-- Dataset records follows --

-- ==== Sys2Proof/Laws/Codec.lean ====
section
/-! SUPPORT. The laws of the codec: a range one byte longer, and what a range depends on. -/

namespace Sys2Proof

/-- Entry 0 of the CRC table is 0x00, for every table (R6). -/
@[simp] theorem Config.crcEntry_zero (c : Config) : c.crcEntry 0#8 = 0#8 := by
  simp [Config.crcEntry]

/-- The bounds of `FRAME_CAP` (R6). -/
theorem Config.frameCap_bounds (c : Config) : 40 ≤ c.frameCap ∧ c.frameCap ≤ 256 := by
  have := c.capOver40.isLt
  unfold Config.frameCap
  omega

namespace Machine

/-- The sum over a range one byte longer. -/
theorem byteSum_concat (m : Memory) (lo hi : Nat) (h : lo ≤ hi) :
    byteSum m lo (hi + 1) = byteSum m lo hi + (m.read hi).toNat := by
  simp [byteSum, Memory.bytes_succ m lo hi h]

/-- The CRC depends only on the bytes of its range. -/
theorem crc8_congr (c : Config) (m n : Memory) (lo hi : Nat)
    (h : ∀ i, lo ≤ i → i < hi → m.read i = n.read i) : crc8 c m lo hi = crc8 c n lo hi := by
  simp [crc8, Memory.bytes_congr m n lo hi h]

/-- The sum depends only on the bytes of its range. -/
theorem byteSum_congr (m n : Memory) (lo hi : Nat)
    (h : ∀ i, lo ≤ i → i < hi → m.read i = n.read i) : byteSum m lo hi = byteSum n lo hi := by
  simp [byteSum, Memory.bytes_congr m n lo hi h]

end Machine

end Sys2Proof
end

-- Dataset records concluded --

▸ How to complete this task
The answer must be every line of the data that contains the word "namespace".

▸ Response
namespace Sys2Proof
namespace Machine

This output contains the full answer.